The rowing was a means to an end, but there was also something about the boat that they felt allowed another balance between them. They pulled their way through high school, Cameron on the port-side oar, Tyler on the starboard. They got to Harvard. The Square was theirs. They rowed their way to the national championships—twice. They went to Oxford. They competed in the Beijing Olympics. They sucked up the smog. They came in sixth place. The cameras loved them. Girls, too. They were so American, sandy-haired, blue-eyed, they could have been cast in a John Cougar Mellencamp song.
It might all have been so clean-cut and whitebread except for the fact that—at one of the turns in the river—they got involved in the most public brawl in the whole of the Internet's nascent history.
They don't talk about it much anymore, but they know that it still defines them, not so much in their own minds but in the minds of others. The story seems simple on one level, but nothing is ever simple, not even simplification. Theirs was the original idea for the first social network, Harvard Connection. They hired Mark Zuckerberg to build it. Instead he went off and created Facebook. They sued him. They settled for $65 million. It was a world of public spats and private anguish. Rumors and recriminations. A few years later, dusty old pre-Facebook text messages were leaked online by Silicon Alley Insider: "Yeah, I'm going to fuck them," wrote Zuckerberg to a friend. "Probably in the ear." The twins got their money, but then they believed they were duped again by an unfairly low evaluation of their stock. They began a second round of lawsuits for $180 million. There was even talk about the Supreme Court. It reeked of opportunism. But they wouldn't let it go. In interviews, they came across as insolent and splenetic, tossing their rattles out of the pram. It wasn't about the money, they said at the time, it was about fairness, reality, justice. Most people thought it was about some further agile fuckery, this time in Zuckerberg's ear.

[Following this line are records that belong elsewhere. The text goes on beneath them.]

/-- The oldest entry of a link-owned deliver queue that has not been sent is sent against a credit (R366, R367). -/
def linkDelivery (h : Hw) (q : Nat) : Hw :=
  let l := qIdx h q % 64
  let x := linkSt h l
  let dest := h.rd (K.SCHED_Q_DEST_DEST q)
  if !qEn h q || !qDeliver h q || qKind h q != 3 || lkState h l != lkUp || decide (64 ≤ x.unacked.length) then h
  else match (h.queue q).entries.find? fun e => !(x.unacked.any fun b => b.q == q && b.slot == e.slot) with
    | none => h
    | some e =>
      match (if 16384 ≤ dest then none else SMap.get x.known dest none) with
      | none => rejectEntry h q e.slot 5
      | some a =>
        if partnerCredit a = 0 then h
        else
          let d := slotDesc h q e.slot
          let h := onLink h l fun x => { x with unacked := x.unacked ++ [⟨x.nextOut, q, e.slot, dest⟩], nextOut := (x.nextOut + 1) % 65536 }
          let h := onKnown h l dest fun a => { a with sent := (a.sent + 1) % 65536 }
          sendBlock h l (.doorbell (Fin.ofNat 16384 dest) (BitVec.ofNat 16 x.nextOut) d)

/-- BORTIK_DELIVERY. -/
def execBortikDelivery (q : Queue) (s : State) : Host.Outcome State Fault Refusal := doHw s fun h => linkDelivery h q.val

/-- Whether SEQ a is at or before SEQ b, modulo 2^16. -/
def seqUpTo (a b : Nat) : Bool := decide ((b + 65536 - a) % 65536 < 32768)

/-- ACK: every doorbell up to SEQ is admitted, and its slot frees. -/
def ackArrives (h : Hw) (l seq : Nat) : Hw :=
  let done := (linkSt h l).unacked.filter fun b => seqUpTo b.seq seq
  let h := onLink h l fun x => { x with unacked := x.unacked.filter fun b => !(seqUpTo b.seq seq) }
  dispatch (done.foldl (fun h b => match (h.queue b.q).entries.find? fun e => e.slot == b.slot with
    | some e => leave h b.q e
    | none => h) h)

/-- REJECT: the entry is discarded, counted and logged, and no longer counts against the credit. -/
def rejectArrives (h : Hw) (l seq check : Nat) : Hw :=
  match (linkSt h l).unacked.find? fun b => b.seq == seq with
  | none => h
  | some b =>
    let h := onLink h l fun x => { x with unacked := x.unacked.filter fun b => b.seq != seq }
    rejectEntry (onKnown h l b.dest fun a => { a with sent := (a.sent + 65535) % 65536 }) b.q b.slot check

/-- The SEQ after a SEQ. -/
def nextSeq (x : Nat) : Nat := (x + 1) % 65536

/-- A doorbell arrives: an old SEQ is discarded, a gap asks for replay, the next one is admitted or rejected (R365, R366). -/
def bellArrives (h : Hw) (l : Nat) (lk : Link) (q seq : Nat) (d : Desc) : Hw :=
  let x := linkSt h l
  if seq ≠ nextSeq x.lastIn then
    if seqUpTo seq x.lastIn then sendBlock h l (.ack (BitVec.ofNat 16 x.lastIn))
    else sendBlock h l (.nak (BitVec.ofNat 16 (nextSeq x.lastIn)))
  else
    let h := onLink h l fun x => { x with lastIn := seq }
    let (h, a) := tryEnter h q (.master (.link lk)) d
    match a with
    | .ok _ =>
      let h := onLink h l fun x => { x with admitted := SMap.upd x.admitted q 0 nextSeq }
      sendBlock (dispatch h) l (.ack (BitVec.ofNat 16 seq))
    | .full => sendBlock (dropPosting h q (mcode (.link lk)) .full) l (.ack (BitVec.ofNat 16 seq))
    | a => sendBlock (dropPosting h q (mcode (.link lk)) a) l (.reject (BitVec.ofNat 16 seq) (BitVec.ofNat 8 a.order))

/-! ### Beacons (R374, R375) -/

/-- A beacon is received: the Gazetteer entry and its events. -/
def beaconArrives (h : Hw) (l : Nat) (serial : Word) (port : Byte) (caps : BitVec 16) (image : BitVec 32) (dig : BitVec 256)
    (epoch : BitVec 32) (rdy : Bool) : Hw :=
  let kept := h.rd (K.BORTIK_GAZ_SERIAL_SERIAL l)
  let wasValid := h.bit (K.BORTIK_GAZ_INFO_VALID l)
  let oldImage := h.rd (K.BORTIK_GAZ_INFO_IMAGEID l)
  let oldReady := h.bit (K.BORTIK_GAZ_INFO_DEVREADY l)
  let oldDig := getDigest h (K.BORTIK_GAZ_DIG_DIG l)
  let h := (h.wr (K.BORTIK_GAZ_SERIAL_SERIAL l) serial.toNat).wr (K.BORTIK_GAZ_INFO_VALID l) 1
  let h := (h.wrB (K.BORTIK_GAZ_INFO_UNAUTH l) (lkState h l == lkNokey)).wrB (K.BORTIK_GAZ_INFO_DEVREADY l) rdy
  let h := (h.wr (K.BORTIK_GAZ_INFO_PORT l) port.toNat).wr (K.BORTIK_GAZ_INFO_CAPS l) caps.toNat
  let h := putDigest (h.wr (K.BORTIK_GAZ_INFO_IMAGEID l) image.toNat) (K.BORTIK_GAZ_DIG_DIG l) dig.toNat
  let h := onLink (h.wr (K.BORTIK_GAZ_SEEN_TIME l) h.now) l fun x => { x with beaconLost := false }
  let h := if !wasValid && (kept == 0 || kept != serial.toNat) then linkEvent h 3 l 0 serial.toNat else h
  let h := if kept ≠ 0 ∧ oldImage ≠ image.toNat then linkEvent h 4 l 0 image.toNat else h
  if kept ≠ 0 ∧ oldReady ∧ rdy ∧ oldDig ≠ dig.toNat then linkEvent h 5 l 0 epoch.toNat else h

/-- CAPS of this device (R374). -/
def ownCaps (h : Hw) (l : Nat) : Nat :=
  ownMaxStep h l * 2 ^ 13 + b2n (h.bit (K.LANE_CFG_PRECODE l)) * 2 ^ 12 + 2 ^ 11 + b2n (hasGuest h) * 2 ^ 10

/-- The beacon this device sends on a link. -/
def ownBeacon (h : Hw) (l : Nat) : BBlock :=
  .beacon (BitVec.ofNat 64 (h.rd K.ID_SERIAL_SERIAL)) (BitVec.ofNat 8 l) (BitVec.ofNat 16 (ownCaps h l))
    (BitVec.ofNat 32 (h.rd K.CFG_IMAGE_IMAGEID)) (BitVec.ofNat 256 (getDigest h K.CFG_ASSAYDEV_DIG))
    (BitVec.ofNat 32 (h.rd K.CFG_ASSAYSTAT_DEVEPOCH)) (h.bit K.CFG_ASSAYSTAT_DEVREADY)

/-- BEACON_SEND. -/
def execBeaconSend (l : Link) (s : State) : Host.Outcome State Fault Refusal :=
  doHw s fun h => if lkNokey ≤ lkState h l.val then sendBlock h l.val (ownBeacon h l.val) else h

There are many ways to tell the story, but perhaps the most penetrating version is that they weren't screwed so much by Zuckerberg as they were by their eventual portrayal in the film version of their lives. They appeared querulous and sulky, exactly the type of characters that America, peeling off the third-degree burns of the great recession, needed to hate. While the rest of the country worried about mounting debt and vanishing jobs, they were out there drinking champagne from, at the very least, Manolo stilettos. The truth would never get in the way of a good story. In Aaron Sorkin's world, and on just about every Web site, the blueblood trust-fund boys got what was coming to them. And the best thing now was for them to take their Facebook money and turn the corner, quickly, away, down toward whatever river would whisk them away.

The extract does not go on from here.